*WHAT YOU SHOULD DO:*
Take the data below and copy exactly the lines starting at the one with "Reachable c t" and finishing at the one with "both streams. The", both included.
EXTRACTED MATERIAL: Begin
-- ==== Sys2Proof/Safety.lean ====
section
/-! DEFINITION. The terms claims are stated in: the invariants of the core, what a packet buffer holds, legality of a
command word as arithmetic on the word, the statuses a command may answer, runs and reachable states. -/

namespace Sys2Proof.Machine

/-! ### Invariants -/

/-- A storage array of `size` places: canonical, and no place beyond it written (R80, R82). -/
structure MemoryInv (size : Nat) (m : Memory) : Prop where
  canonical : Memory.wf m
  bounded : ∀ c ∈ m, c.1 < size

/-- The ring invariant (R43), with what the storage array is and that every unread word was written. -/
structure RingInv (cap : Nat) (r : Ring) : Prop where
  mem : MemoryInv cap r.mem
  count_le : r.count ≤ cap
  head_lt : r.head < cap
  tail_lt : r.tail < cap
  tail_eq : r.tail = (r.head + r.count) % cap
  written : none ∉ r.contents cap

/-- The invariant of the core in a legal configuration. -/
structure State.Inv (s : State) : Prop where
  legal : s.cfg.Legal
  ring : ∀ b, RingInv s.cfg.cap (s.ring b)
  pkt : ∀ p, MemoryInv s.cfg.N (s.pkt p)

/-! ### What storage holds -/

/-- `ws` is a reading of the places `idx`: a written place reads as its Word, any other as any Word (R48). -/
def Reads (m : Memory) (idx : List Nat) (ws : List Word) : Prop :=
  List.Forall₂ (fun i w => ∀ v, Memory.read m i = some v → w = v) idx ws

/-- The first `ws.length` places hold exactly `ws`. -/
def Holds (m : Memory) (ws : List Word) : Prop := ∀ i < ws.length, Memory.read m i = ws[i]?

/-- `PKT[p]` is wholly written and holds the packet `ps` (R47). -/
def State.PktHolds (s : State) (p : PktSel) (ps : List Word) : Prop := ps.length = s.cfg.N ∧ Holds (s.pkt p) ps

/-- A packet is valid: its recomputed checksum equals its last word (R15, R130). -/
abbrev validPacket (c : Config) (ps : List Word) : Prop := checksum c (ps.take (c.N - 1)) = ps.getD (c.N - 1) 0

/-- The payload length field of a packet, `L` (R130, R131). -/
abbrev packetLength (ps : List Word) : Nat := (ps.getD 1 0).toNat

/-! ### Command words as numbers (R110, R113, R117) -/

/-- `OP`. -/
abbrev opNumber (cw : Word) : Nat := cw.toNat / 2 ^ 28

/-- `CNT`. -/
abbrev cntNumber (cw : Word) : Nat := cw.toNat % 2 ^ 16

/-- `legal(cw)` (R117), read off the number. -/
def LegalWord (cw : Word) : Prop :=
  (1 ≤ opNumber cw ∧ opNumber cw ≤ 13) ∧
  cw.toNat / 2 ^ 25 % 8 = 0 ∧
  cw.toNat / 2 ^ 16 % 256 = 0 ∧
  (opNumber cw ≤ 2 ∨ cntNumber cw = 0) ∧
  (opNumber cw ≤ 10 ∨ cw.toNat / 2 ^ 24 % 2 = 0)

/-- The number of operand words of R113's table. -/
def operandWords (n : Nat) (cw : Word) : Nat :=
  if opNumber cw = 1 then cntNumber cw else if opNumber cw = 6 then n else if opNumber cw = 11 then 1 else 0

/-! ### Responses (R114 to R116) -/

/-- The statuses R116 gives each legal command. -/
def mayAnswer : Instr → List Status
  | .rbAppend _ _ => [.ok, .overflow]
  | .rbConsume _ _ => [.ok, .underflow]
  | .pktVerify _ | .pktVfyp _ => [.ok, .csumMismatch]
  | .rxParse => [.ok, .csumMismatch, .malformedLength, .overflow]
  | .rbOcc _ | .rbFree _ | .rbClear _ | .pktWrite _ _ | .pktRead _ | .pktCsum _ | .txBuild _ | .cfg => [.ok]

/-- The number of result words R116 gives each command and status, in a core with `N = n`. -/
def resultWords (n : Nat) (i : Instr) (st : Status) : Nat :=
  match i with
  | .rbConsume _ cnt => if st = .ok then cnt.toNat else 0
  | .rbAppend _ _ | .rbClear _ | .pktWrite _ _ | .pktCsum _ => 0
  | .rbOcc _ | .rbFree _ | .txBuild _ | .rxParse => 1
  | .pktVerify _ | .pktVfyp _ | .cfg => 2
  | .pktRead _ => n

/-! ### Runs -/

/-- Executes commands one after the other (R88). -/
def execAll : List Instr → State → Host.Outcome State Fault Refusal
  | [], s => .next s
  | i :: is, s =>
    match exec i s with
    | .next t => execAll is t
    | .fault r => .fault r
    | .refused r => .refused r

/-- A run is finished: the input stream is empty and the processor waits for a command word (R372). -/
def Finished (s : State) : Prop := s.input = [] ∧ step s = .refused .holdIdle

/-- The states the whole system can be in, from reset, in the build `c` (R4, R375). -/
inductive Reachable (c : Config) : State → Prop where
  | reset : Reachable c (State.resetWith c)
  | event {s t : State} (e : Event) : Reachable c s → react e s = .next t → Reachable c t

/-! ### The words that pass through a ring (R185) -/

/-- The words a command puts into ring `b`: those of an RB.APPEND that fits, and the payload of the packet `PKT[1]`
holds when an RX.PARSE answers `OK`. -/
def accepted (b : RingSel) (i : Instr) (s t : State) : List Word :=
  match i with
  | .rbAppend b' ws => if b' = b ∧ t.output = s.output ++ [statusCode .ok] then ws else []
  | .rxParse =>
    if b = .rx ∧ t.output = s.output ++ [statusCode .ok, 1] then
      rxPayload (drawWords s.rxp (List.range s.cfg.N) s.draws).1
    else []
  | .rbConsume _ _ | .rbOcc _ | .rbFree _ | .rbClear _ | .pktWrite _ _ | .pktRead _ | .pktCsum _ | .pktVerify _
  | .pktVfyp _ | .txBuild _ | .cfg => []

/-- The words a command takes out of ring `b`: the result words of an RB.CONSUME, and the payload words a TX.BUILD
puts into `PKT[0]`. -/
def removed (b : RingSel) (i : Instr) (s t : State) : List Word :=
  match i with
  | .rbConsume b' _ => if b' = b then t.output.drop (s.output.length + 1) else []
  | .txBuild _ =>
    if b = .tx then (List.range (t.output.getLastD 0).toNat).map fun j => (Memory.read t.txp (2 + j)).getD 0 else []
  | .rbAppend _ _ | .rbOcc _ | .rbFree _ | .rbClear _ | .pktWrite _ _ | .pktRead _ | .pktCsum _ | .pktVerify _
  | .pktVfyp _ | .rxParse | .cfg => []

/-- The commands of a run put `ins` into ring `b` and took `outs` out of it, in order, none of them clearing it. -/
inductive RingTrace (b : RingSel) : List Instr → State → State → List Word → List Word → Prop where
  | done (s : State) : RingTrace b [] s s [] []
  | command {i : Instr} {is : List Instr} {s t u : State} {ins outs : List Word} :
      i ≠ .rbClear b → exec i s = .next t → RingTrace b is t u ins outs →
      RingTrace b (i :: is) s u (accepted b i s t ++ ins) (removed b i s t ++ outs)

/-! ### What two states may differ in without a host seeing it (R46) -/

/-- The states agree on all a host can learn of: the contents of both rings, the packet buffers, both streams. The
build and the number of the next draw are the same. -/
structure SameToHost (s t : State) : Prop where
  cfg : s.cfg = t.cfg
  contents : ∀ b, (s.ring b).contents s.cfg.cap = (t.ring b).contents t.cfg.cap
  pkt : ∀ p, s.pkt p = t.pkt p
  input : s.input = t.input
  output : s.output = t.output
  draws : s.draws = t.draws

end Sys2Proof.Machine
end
EXTRACTED MATERIAL: End
EXTRACTED MATERIAL: Begin
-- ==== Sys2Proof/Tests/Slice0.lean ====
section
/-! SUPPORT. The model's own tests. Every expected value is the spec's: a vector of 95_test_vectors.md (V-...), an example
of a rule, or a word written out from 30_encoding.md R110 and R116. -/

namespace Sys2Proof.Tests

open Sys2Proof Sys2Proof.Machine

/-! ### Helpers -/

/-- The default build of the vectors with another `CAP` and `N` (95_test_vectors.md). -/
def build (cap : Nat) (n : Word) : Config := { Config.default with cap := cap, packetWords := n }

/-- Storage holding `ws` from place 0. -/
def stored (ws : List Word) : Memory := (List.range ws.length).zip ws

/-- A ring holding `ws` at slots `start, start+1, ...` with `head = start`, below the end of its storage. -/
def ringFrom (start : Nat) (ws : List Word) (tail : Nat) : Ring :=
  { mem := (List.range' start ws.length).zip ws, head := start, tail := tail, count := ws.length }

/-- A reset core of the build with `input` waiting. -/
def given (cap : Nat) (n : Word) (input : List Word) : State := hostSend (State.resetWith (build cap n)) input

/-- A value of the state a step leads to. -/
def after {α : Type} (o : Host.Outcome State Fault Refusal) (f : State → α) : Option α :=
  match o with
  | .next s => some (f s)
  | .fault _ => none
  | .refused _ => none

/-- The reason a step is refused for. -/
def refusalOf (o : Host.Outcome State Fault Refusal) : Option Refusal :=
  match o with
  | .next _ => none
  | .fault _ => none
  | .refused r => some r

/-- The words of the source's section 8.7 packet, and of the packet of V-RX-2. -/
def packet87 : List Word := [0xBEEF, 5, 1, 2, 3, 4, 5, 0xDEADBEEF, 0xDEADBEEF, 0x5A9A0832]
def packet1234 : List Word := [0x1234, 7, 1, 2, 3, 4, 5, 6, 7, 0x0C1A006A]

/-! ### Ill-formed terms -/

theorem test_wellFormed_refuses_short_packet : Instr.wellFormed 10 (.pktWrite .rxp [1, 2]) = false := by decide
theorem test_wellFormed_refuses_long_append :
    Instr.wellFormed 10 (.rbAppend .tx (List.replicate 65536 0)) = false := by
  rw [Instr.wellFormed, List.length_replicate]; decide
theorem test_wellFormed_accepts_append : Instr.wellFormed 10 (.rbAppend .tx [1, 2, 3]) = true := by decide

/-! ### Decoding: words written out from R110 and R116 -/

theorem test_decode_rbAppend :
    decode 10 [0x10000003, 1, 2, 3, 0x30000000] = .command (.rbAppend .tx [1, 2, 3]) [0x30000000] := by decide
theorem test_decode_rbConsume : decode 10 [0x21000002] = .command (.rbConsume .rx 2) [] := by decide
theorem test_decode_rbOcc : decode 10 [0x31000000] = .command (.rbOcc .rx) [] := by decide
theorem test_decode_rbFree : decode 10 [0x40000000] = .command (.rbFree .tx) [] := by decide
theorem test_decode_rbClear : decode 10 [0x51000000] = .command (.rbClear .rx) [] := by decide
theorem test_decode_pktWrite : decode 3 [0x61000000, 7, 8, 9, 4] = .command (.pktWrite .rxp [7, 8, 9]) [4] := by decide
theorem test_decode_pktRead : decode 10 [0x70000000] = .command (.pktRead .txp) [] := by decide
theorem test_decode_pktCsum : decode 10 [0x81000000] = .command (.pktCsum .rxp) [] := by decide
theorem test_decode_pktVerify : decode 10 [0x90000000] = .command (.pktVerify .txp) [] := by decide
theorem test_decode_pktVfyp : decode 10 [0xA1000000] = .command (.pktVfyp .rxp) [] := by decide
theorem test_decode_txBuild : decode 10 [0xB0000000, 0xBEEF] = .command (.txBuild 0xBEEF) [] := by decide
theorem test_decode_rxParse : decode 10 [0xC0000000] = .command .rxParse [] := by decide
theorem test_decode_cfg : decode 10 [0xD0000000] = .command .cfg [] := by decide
EXTRACTED MATERIAL: End
*ANSWER BELOW:*
  | event {s t : State} (e : Event) : Reachable c s → react e s = .next t → Reachable c t

/-! ### The words that pass through a ring (R185) -/

/-- The words a command puts into ring `b`: those of an RB.APPEND that fits, and the payload of the packet `PKT[1]`
holds when an RX.PARSE answers `OK`. -/
def accepted (b : RingSel) (i : Instr) (s t : State) : List Word :=
  match i with
  | .rbAppend b' ws => if b' = b ∧ t.output = s.output ++ [statusCode .ok] then ws else []
  | .rxParse =>
    if b = .rx ∧ t.output = s.output ++ [statusCode .ok, 1] then
      rxPayload (drawWords s.rxp (List.range s.cfg.N) s.draws).1
    else []
  | .rbConsume _ _ | .rbOcc _ | .rbFree _ | .rbClear _ | .pktWrite _ _ | .pktRead _ | .pktCsum _ | .pktVerify _
  | .pktVfyp _ | .txBuild _ | .cfg => []

/-- The words a command takes out of ring `b`: the result words of an RB.CONSUME, and the payload words a TX.BUILD
puts into `PKT[0]`. -/
def removed (b : RingSel) (i : Instr) (s t : State) : List Word :=
  match i with
  | .rbConsume b' _ => if b' = b then t.output.drop (s.output.length + 1) else []
  | .txBuild _ =>
    if b = .tx then (List.range (t.output.getLastD 0).toNat).map fun j => (Memory.read t.txp (2 + j)).getD 0 else []
  | .rbAppend _ _ | .rbOcc _ | .rbFree _ | .rbClear _ | .pktWrite _ _ | .pktRead _ | .pktCsum _ | .pktVerify _
  | .pktVfyp _ | .rxParse | .cfg => []

/-- The commands of a run put `ins` into ring `b` and took `outs` out of it, in order, none of them clearing it. -/
inductive RingTrace (b : RingSel) : List Instr → State → State → List Word → List Word → Prop where
  | done (s : State) : RingTrace b [] s s [] []
  | command {i : Instr} {is : List Instr} {s t u : State} {ins outs : List Word} :
      i ≠ .rbClear b → exec i s = .next t → RingTrace b is t u ins outs →
      RingTrace b (i :: is) s u (accepted b i s t ++ ins) (removed b i s t ++ outs)

/-! ### What two states may differ in without a host seeing it (R46) -/

/-- The states agree on all a host can learn of: the contents of both rings, the packet buffers, both streams. The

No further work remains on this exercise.